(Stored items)
-- ==== Sys2Proof/Proofs/FaultsOfForms.lean ====
section
/-!
What any fault of a form says (60_exceptions.md R210, R231): it comes from the checks of the class or, after them,
from the memory operand.
-/
namespace Sys2Proof.Machine

open Sys2Proof Sys2Proof.Laws

/-! ## Where a fault comes from -/

@[simp] theorem fault_rip (x : Exception) (rip : Addr) : (x.fault rip).rip = rip := by cases x <;> rfl

/-- Without a memory operand only the checks can stop a form. -/
theorem execShape_completes_of_register {sh : Shape} {s : State} (hchecks : shapeChecks sh s = none)
    (ha : sh.access s = none) : ∃ t, execShape sh s = .next t := by
  match sh, ha with
  | .legacy false _ _ _ (.reg _), _ | .legacy true _ _ _ (.reg _), _ | .vex false _ _ _ _ (.reg _), _
  | .vex true _ _ _ _ (.reg _), _ | .evex _ _ _ _ _ (.reg _), _ => exact ⟨_, perform_ok hchecks rfl⟩
  | .legacy false _ _ _ (.mem _), ha | .legacy true _ _ _ (.mem _), ha | .vex false _ _ _ _ (.mem _), ha
  | .vex true _ _ _ _ (.mem _), ha | .evex _ _ _ _ _ (.mem _), ha => cases ha

/-- A fault is the first exception of the class's checks or, when they pass, of the operand. -/
theorem exec_fault {i : Instr} {s : State} {f : Fault} (h : exec i s = .fault f) :
    ∃ x : Exception, f = x.fault s.rip ∧ (shapeChecks i.shape s = some x ∨
      (shapeChecks i.shape s = none ∧ ∃ a, i.access s = some a ∧ a.Raises s x)) := by
  rw [exec_eq_execShape] at h
  rcases hchecks : shapeChecks i.shape s with _ | x
  case some =>
    rw [execShape_raise hchecks] at h
    exact ⟨x, (Host.Outcome.fault.inj h).symm, .inl rfl⟩
  rcases ha : i.shape.access s with _ | a
  case none =>
    obtain ⟨t, ht⟩ := execShape_completes_of_register hchecks ha
    cases ht.symm.trans h
  rcases hstop : memStop s a with _ | ⟨x | r⟩
  · obtain ⟨t, ht⟩ := execShape_completes hchecks ha hstop
    cases ht.symm.trans h
  · rw [execShape_stop hchecks ha hstop] at h
    exact ⟨x, (Host.Outcome.fault.inj h).symm, .inr ⟨rfl, a, ha, memStop_eq_exception hstop⟩⟩
  · rw [execShape_stop hchecks ha hstop] at h
    cases h

/-! ## Which operands the alignment check looks at (20_memory.md R61) -/

theorem acRule_eq_always {sh : Shape} {k : Nat} (h : sh.acRule = .always k) : sh.cls = .mmx ∧ k = 8 := by
  match sh, h with
  | .legacy false .., h => exact ⟨rfl, (AcRule.always.inj h).symm⟩
  | .legacy true .., h | .vex .., h => cases h
  | .evex .., h => simp only [Shape.acRule] at h; split at h <;> cases h

theorem acRule_eq_perhaps {sh : Shape} {k : Nat} (h : sh.acRule = .perhaps k) :
    ∃ vl l lead e reg rm, sh = .evex vl l lead e reg rm ∧ e.bcst = true ∧ k = l.bits / 8 := by
  match sh, h with
  | .legacy false .., h | .legacy true .., h | .vex .., h => cases h
  | .evex vl l lead e reg rm, h =>
    simp only [Shape.acRule] at h
    split at h
    · next hb => exact ⟨vl, l, lead, e, reg, rm, rfl, hb, (AcRule.perhaps.inj h).symm⟩
    · cases h

/-! ## R210 -/

/-- Settles O36: exception by exception, from the checks by `shapeChecks_eq_some`, from the operand by
`Access.Raises`. -/
theorem faultsOfTheForms : Obligations.FaultsOfTheForms := by
  unfold Obligations.FaultsOfTheForms
  intro i s f hf
  obtain ⟨x, rfl, hx⟩ := exec_fault hf
  refine ⟨fault_rip x s.rip, ?_⟩
  rcases hx with hchecks | ⟨-, a, ha, hraises⟩
  · have hlength : (encode i).length = i.shape.length := shape_encode_length i.shape
    rcases shapeChecks_eq_some hchecks with rfl | ⟨rfl, hlong⟩ | rfl | ⟨rfl, hcls⟩
    · exact ⟨rfl, rfl⟩
    · exact ⟨rfl, rfl, .inr (hlength ▸ hlong)⟩
    · exact ⟨rfl, rfl⟩
    · exact ⟨rfl, rfl, hcls⟩
  have memory : (i.access s).isSome = true := Option.isSome_of_eq_some ha
  cases x with
  | ud | nm | mf => exact hraises.elim
  | ss => exact ⟨rfl, rfl, memory⟩
  | gp => exact ⟨rfl, rfl, .inl memory⟩
  | pf code address =>
    obtain ⟨k, hk, haddress, htranslate⟩ := hraises
    obtain ⟨present, other, rfl, hrange, hnone⟩ := translate_eq_pageFault htranslate
    obtain ⟨hpresent, hwrite, huser, hother⟩ := pfCode_fields present s.privilege other
    refine ⟨rfl, rfl, rfl, ⟨a, ha, k, hk, haddress⟩, htranslate, hwrite, ?user, ?rest⟩
    case user => rw [huser, decide_eq_true_eq, privilege_eq_user_iff]
    case rest =>
      rw [hpresent, hother]
      split
      · next r hr => exact (action_privilege r s).symm.trans (hrange r hr)
      · next hr => exact hnone hr
  | ac =>
    obtain ⟨-, -, -, -, k, hrule, -⟩ := hraises
    rw [Shape.access_ac ha] at hrule
    refine ⟨rfl, rfl, memory, ?_⟩
    rcases hrule with hrule | hrule
    · exact .inl (acRule_eq_always hrule).1
    · obtain ⟨vl, l, lead, e, reg, rm, hshape, hb, -⟩ := acRule_eq_perhaps hrule
      exact .inr ⟨vl, l, lead, e, reg, rm, hshape, hb⟩

/-! ## R231 -/

/-- The checks of a class raise no #AC, so it comes from the operand, after them. -/
theorem exec_fault_ac {i : Instr} {s : State} {r : Addr} (h : exec i s = .fault (.ac r)) :
    shapeChecks i.shape s = none ∧ ∃ a, i.access s = some a ∧ a.Raises s .ac := by
  obtain ⟨x, hx, hsource⟩ := exec_fault h
  cases x with
  | ac =>
    rcases hsource with hchecks | operand
    · rcases shapeChecks_eq_some hchecks with hx | ⟨hx, -⟩ | hx | ⟨hx, -⟩ <;> cases hx
    · exact operand
  | _ => cases hx

theorem alignmentChecking_iff {s : State} :
    s.alignmentChecking = true ↔ s.cr0Am = true ∧ s.eflagsAc = true ∧ s.cpl = 3 := by
  simp [State.alignmentChecking, and_assoc]

/-- The operand of a form that passes its bit checks under a broadcast is an element of 4 or 8 bytes. -/
theorem broadcast_lane {l : Lane} {lead : List LeadByte} {e : Evex} {rm : RmOperand}
    (hbits : evexBitsOk l lead e rm = true) (hb : e.bcst = true) : l = .dword ∨ l = .qword := by
  obtain ⟨-, -, -, hnb, -⟩ := evexBitsOk_iff.mp hbits
  cases l with
  | byte | word => simp [Evex.nbOk, hb] at hnb
  | dword => exact .inl rfl
  | qword => exact .inr rfl

/-- Settles O40: the checks have passed, the operand's earlier checks too, and only an MMX operand or a broadcast
has an alignment rule. -/
theorem alignmentCheckOnlyWhen : Obligations.AlignmentCheckOnlyWhen := by
  unfold Obligations.AlignmentCheckOnlyWhen
  intro i s r hfault
  obtain ⟨hchecks, a, ha, hseg, hal, htr, hchecking, k, hrule, hmis⟩ := exec_fault_ac hfault
  obtain ⟨ham, hac, hcpl⟩ := alignmentChecking_iff.mp hchecking
  obtain ⟨hbits, hlen, havailable, hcontrols⟩ := shapeChecks_eq_none_iff.mp hchecks
  have hlength : (encode i).length = i.shape.length := shape_encode_length i.shape
  refine ⟨ham, hac, hcpl, hbits, hlength ▸ hlen, havailable, hcontrols, a, ha, hseg, hal, htr, ?operand⟩
  case operand =>
    rw [Shape.access_ac ha] at hrule
    rcases hrule with hrule | hrule
    · obtain ⟨hcls, rfl⟩ := acRule_eq_always hrule
      exact .inl ⟨hcls, hmis⟩
    · obtain ⟨vl, l, lead, e, reg, rm, hshape, hb, rfl⟩ := acRule_eq_perhaps hrule
      obtain ⟨m, hm, -⟩ := Shape.access_eq ha
      rw [hshape] at hm hbits
      obtain rfl : rm = .mem m := hm
      refine .inr ⟨vl, l, lead, e, reg, m, hshape, hb, ?_⟩
      rcases broadcast_lane hbits hb with rfl | rfl
      · exact .inl ⟨rfl, hmis⟩
      · exact .inr ⟨rfl, hmis⟩

end Sys2Proof.Machine
end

TASK DIRECTIONS –
Looking at the records above, return exactly the lines from the line with "case user =>" to the line with "<;> cases hx", both ends included.

ANSWER FOR THIS EXERCISE –
    case user => rw [huser, decide_eq_true_eq, privilege_eq_user_iff]
    case rest =>
      rw [hpresent, hother]
      split
      · next r hr => exact (action_privilege r s).symm.trans (hrange r hr)
      · next hr => exact hnone hr
  | ac =>
    obtain ⟨-, -, -, -, k, hrule, -⟩ := hraises
    rw [Shape.access_ac ha] at hrule
    refine ⟨rfl, rfl, memory, ?_⟩
    rcases hrule with hrule | hrule
    · exact .inl (acRule_eq_always hrule).1
    · obtain ⟨vl, l, lead, e, reg, rm, hshape, hb, -⟩ := acRule_eq_perhaps hrule
      exact .inr ⟨vl, l, lead, e, reg, rm, hshape, hb⟩

/-! ## R231 -/

/-- The checks of a class raise no #AC, so it comes from the operand, after them. -/
theorem exec_fault_ac {i : Instr} {s : State} {r : Addr} (h : exec i s = .fault (.ac r)) :
    shapeChecks i.shape s = none ∧ ∃ a, i.access s = some a ∧ a.Raises s .ac := by
  obtain ⟨x, hx, hsource⟩ := exec_fault h
  cases x with
  | ac =>
    rcases hsource with hchecks | operand
    · rcases shapeChecks_eq_some hchecks with hx | ⟨hx, -⟩ | hx | ⟨hx, -⟩ <;> cases hx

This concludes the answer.